Let’s be clear. I am not an entrepreneur and never will be. Yet I have worked with many with that label throughout my career (you know who you are — no worries, your secrets are safe). This makes me imminently more qualified than the average bear to review a book with a stated target audience of entrepreneurs, would-be business dreamers and their risk-taking investors.
I would argue that Shoveling $h!t: A Love Story by serial entrepreneurs Kass and Mike Lazerow has a wider net. It is as much for anyone who has ever worked in an entrepreneurial company or anyone who some day might.

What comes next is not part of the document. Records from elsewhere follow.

/-- The words outside the pool that a unit's operation reads at its issue: scalar registers and the stream registers it pops. -/
def issueWords (k : Ctx) (x : UnitCtx × Instr) : List Nat :=
  let q := unitQueue x.1.unit
  let op := (x.1.word >>> 57).toNat
  (if x.1.unit ≤ 6 then (readsOf k x.1.n x.2).filter (· < 32) ++ (popsOf x.2).map (256 + ·)
   else if x.1.n = 0 then (if capA q op x.1.word then [cmdRA x.1.word] else []) ++ (if capB q op x.1.word then [cmdRB x.1.word] else [])
   else []).filter (· != 0)
/-- The units up to the first that reads an uncorrectable word, whose fatal cause comes after theirs (10 R316, 09 R275). -/
def State.readable (s : State) (c : Nat) : List (UnitCtx × Instr) → State × List (UnitCtx × Instr)
  | [] => (s, [])
  | x :: r =>
    match s.coreEcc c (if x.1.unit ≤ 2 then 1 else if x.1.unit ≤ 6 then 2 else if x.1.unit ≤ 8 then 3 else 4)
        (issueWords (s.core c).ctx x) with
    | (s, true) => (s.onCore c (·.fatalLater ⟨causeEcc, x.1.slot, 0, x.1.bundle⟩), [])
    | (s, false) => let t := s.readable c r; (t.1, x :: t.2)

/-- Some pipe's units are set to work: they commit in order, then the issue cycle ends. -/
def State.launch (s : State) (c : Nat) (units : List (UnitCtx × Instr)) : State :=
  let r := s.readable c units
  { r.1.onSeq c (fun q => { q with opened := true }) with
    agenda := r.2 ++ [(landCtx c (s.core c), .lockstepResultLand c)] }

/-- The drains of a fatal cause begin (09 R293). -/
def State.toFatal (s : State) (c : Nat) : State :=
  s.onCore c (fun k => (k.noteFatal s.gtick).onSeq (fun q => { q with phase := .fatal, trap := none }))
/-- A fatal cause found at decode or before any unit commits (09 R274, R518). -/
def State.stopAt (s : State) (c cause slot : Nat) : State :=
  s.onCore c (fun k => ((k.fatal ⟨cause, slot, 0, k.seq.pc⟩).noteFatal s.gtick).onSeq (fun q => { q with phase := .fatal }))

/-- Discarded commands enter their queues again, one a cycle; then the return point is re-entered (09 R285). -/
def State.replayCycle (s : State) (c : Nat) : State :=
  s.onCore c (fun k =>
    match k.eng.replay with
    | d :: rest =>
      let k := k.onEng (fun e => { e with queue := e.queue ++ [d], replay := rest })
      if rest.isEmpty then (k.onSeq (fun q => { q with phase := .run })).onCtx (fun x => { x with sw := { x.sw with replay := false } })
      else k
    | [] => (k.onSeq (fun q => { q with phase := .run })).onCtx (fun x => { x with sw := { x.sw with replay := false } }))

/-- The core stops for a forced save with RESUME = `u`, nothing of the issue in hand committing (09 R288). -/
def State.drainAt (s : State) (c u : Nat) : State :=
  s.onCore c (fun k =>
    (k.onSeq (fun q => { q with phase := .saveDrain, resume := u, trap := none, stall := none, idleCycles := 0 })).onCtx
      (fun x => { x with sw := { x.sw with resume := u, repidx := if u = 0 then 0 else k.seq.rep } }))
/-- The units of the planned issue before unit `u` commit, and the core then stops there for a forced save; with `u` = 13 the
whole issue does. A schedule fault of the bundle comes first (09 R275, R288). -/
def State.splitIssue (s : State) (c u : Nat) (p : Plan) (leaf : Nat) : State :=
  match p.clash with
  | some v => s.stopAt c causeSchedule ((v - 1) / 2)
  | none =>
    let units := p.units.filter (fun x => x.1.unit < u)
    if units.isEmpty && u < 13 then (s.drainAt c u).onSeq c (fun q => { q with leaf := some leaf })
    else (s.onSeq c (fun q =>
      { q.tick with split := some u, leaf := some leaf, pipes0 := q.pipes, pipes := p.pipes, issue := q.issue + 1, stall := none,
                    idleCycles := 0, frozen := false, waiting := false })).launch c units
/-- The opening BLOCK of an issue, which does not issue with a save due (09 R287). -/
def Plan.opening (p : Plan) : Option Nat :=
  (p.units.find? (fun x => match x.2 with | .block f => f.blockCount != 0 | _ => false)).map (fun x => x.1.unit)
/-- The forced save strikes (09 R288): an issue that nothing holds back completes first, one that a unit's condition holds
back is split there, or before it at an opening BLOCK, and one that its branch holds back does not begin. While TEND waits, its transfer stays pending
(04 R146; log 10). An illegal encoding comes first (09 R275). -/
def State.strikeSave (s : State) (c : Nat) : State :=
  let k := s.core c
  if k.seq.phase = .ending then
    (s.drainAt c 0).onSeq c (fun q => { q with rep := 0, leaf := none, xfer := some .tend })
  else
  match s.examine c with
  | (s, .wait (.unit u) p leaf) => s.splitIssue c (min u (p.opening.getD 13)) p leaf
  | (s, .issue _ p leaf) => s.splitIssue c (p.opening.getD 13) p leaf
  | (s, .wait .branch _ _) => s.drainAt c (if k.seq.resume != 0 then k.seq.resume else if k.seq.rep != 0 then 1 else 0)
  | (s, .illegal r) => s.stopAt c causeIllegal r
  | (s, .clash u) => s.stopAt c causeSchedule ((u - 1) / 2)

/-- The countdown of a pre-emption has run out and is not held back (09 R287). -/
def Core.saveDue (k : Core) : Bool :=
  (k.seq.phase = .run || k.seq.phase = .ending) && k.seq.preempt = some 0 && !k.seq.shielded && k.seq.fatal.isNone && !k.seq.opened

/-! ### The counters of a lookup core (15 R404, R405) -/

/-- The condition of a CWAIT or MWAIT, or the cause of its fault (R240). -/
def State.waitCond (s : State) (c : Nat) (d : Cmd) : Except Nat Bool :=
  let k := (s.core c).ctx
  match d.wKind with
  | 0 => .ok true
  | 1 => if s.semOk c d.wNum then .ok (d.wVal ≤ s.semGet c d.wNum) else .error causeHandle
  | 2 => .ok ((k.bb.get Barrier.empty d.wNum).phase = decide (d.wVal = 1))
  | _ => if (k.rg d.wNum).nslot = 0 then .error causeConfig else .ok ((k.rg d.wNum).ready 0)
/-- Counter `i` of a lookup core rises; the other cores have none. -/
def State.ldAdd (s : State) (c i : Nat) : State :=
  if kindOf c != .lookup then s else s.onCore c (fun k => { k with ldq := k.ldq.set 0 i ((k.ldq.get 0 i + 1) % 2 ^ 64) })
/-- Copy queue `q` has lost its decoupling: nothing is left to fetch, and its head waits (R404). -/
def State.starved (s : State) (c q : Nat) : Bool :=
  let k := s.core c
  k.eng.fly.all (fun d => d.q != q || d.finished) &&
    match k.eng.queue.find? (fun d => d.q = q) with
    | none => false
    | some d => if d.guarded then d.isWait && (match s.waitCond c d with | .ok b => !b | .error _ => false) else !k.ctx.pw d.gpred
/-- A cycle of the sequencer's stall at SEMWAIT, FENCE acq or a read of a stream register, both queues starved or empty. -/
def State.seqStarved (s : State) (c : Nat) (units : List (UnitCtx × Instr)) (u : Nat) : Bool :=
  let k := s.core c
  let at_ := fun (y : UnitCtx × Instr) => match y.2 with
    | .semwait _ => true
    | .fence f => (immN f 3 2 != 1) && !k.acqDone
    | i => k.streamEmpty ((units.filter (fun x => decide (x.1.unit < u))).map (·.2)) i
  units.any (fun y => y.1.unit = u && at_ y) &&
    [1, 2].all (fun q => s.starved c q || k.eng.queue.all (fun d => d.q != q))
/-- The counts of one cycle of the copy queues. -/
def State.countCycle (s : State) (c : Nat) : State :=
  [1, 2].foldl (fun t q => if s.starved c q then t.ldAdd c (q - 1) else t) s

That’s because in this very readable husband-and-wife narrative, not only do the authors tackle all the key components of starting and running companies from a business and emotional sense, but they go under their bedsheets and spreadsheets to describe their experiences of crammed offices, crying children, financiers gone dark, building teams, driving sales, and picking themselves up from crisis after crisis to stay the course — or pivot from it.
The Realities of Entrepreneurship
While entrepreneurs will hungrily gobble up the Xs and Os of running a business, others will appreciate the insights from these people at the top, understanding the modus operandi of life in the fast — and precarious — business lane. It’s not all fancy houses and flashy cars. There is a lot, of, ahem, shit to shovel to reach the promised land.
Are entrepreneurs measured in their approaches? Or compulsive? Cautious? Organized? Discombobulated? Driven? Calm? Nervous? Yes, yes, yes, yes, yes, yes, yes and yes.
The title Shoveling $h!t is not so much a message that there is a lot of dirty work that needs to be done for a business to succeed but just that there is a lot of work, period. And anyone who has ever run a company or worked in a company knows that things don’t always play out the way they were drawn up in the war room. Markets crash. Customers cancel. You know the drill.
Shoveling $h!t will help business leaders avoid mistakes and minimize the crap and messes they have to manage out of.
It’s about identifying the right opportunities, studying the competitive landscape, lining up the necessary financing, hiring and managing the right people, turning culture into a cult, setting in place marketing and sales, and living and breathing the business every waking moment. There is no off switch.
The first call in the morning is to your business partner. The last call before you pack it in is to your business partner.
Compelling and Authentic Read
Kass and Mike Lazerow are as credentialed as anyone to write about the entrepreneurial life. They have been involved in many entrepreneurial projects, most notably GOLF.com and Buddy Media, the latter of which was a social media marketing software venture that they sold to Salesforce for $745 million.
Theirs has been an imbalanced life, one of sacrifices made to propel the business. They somehow managed to raise three children even after the realization that being entrepreneurs would compromise some of the typical joys and experiences of parenthood.
The five key traits for anyone starting a business are vision, values, communication, mindset and workload. Oh, and a unique, differentiating product that fills a void and serves a need and has an identifiable customer base doesn’t hurt.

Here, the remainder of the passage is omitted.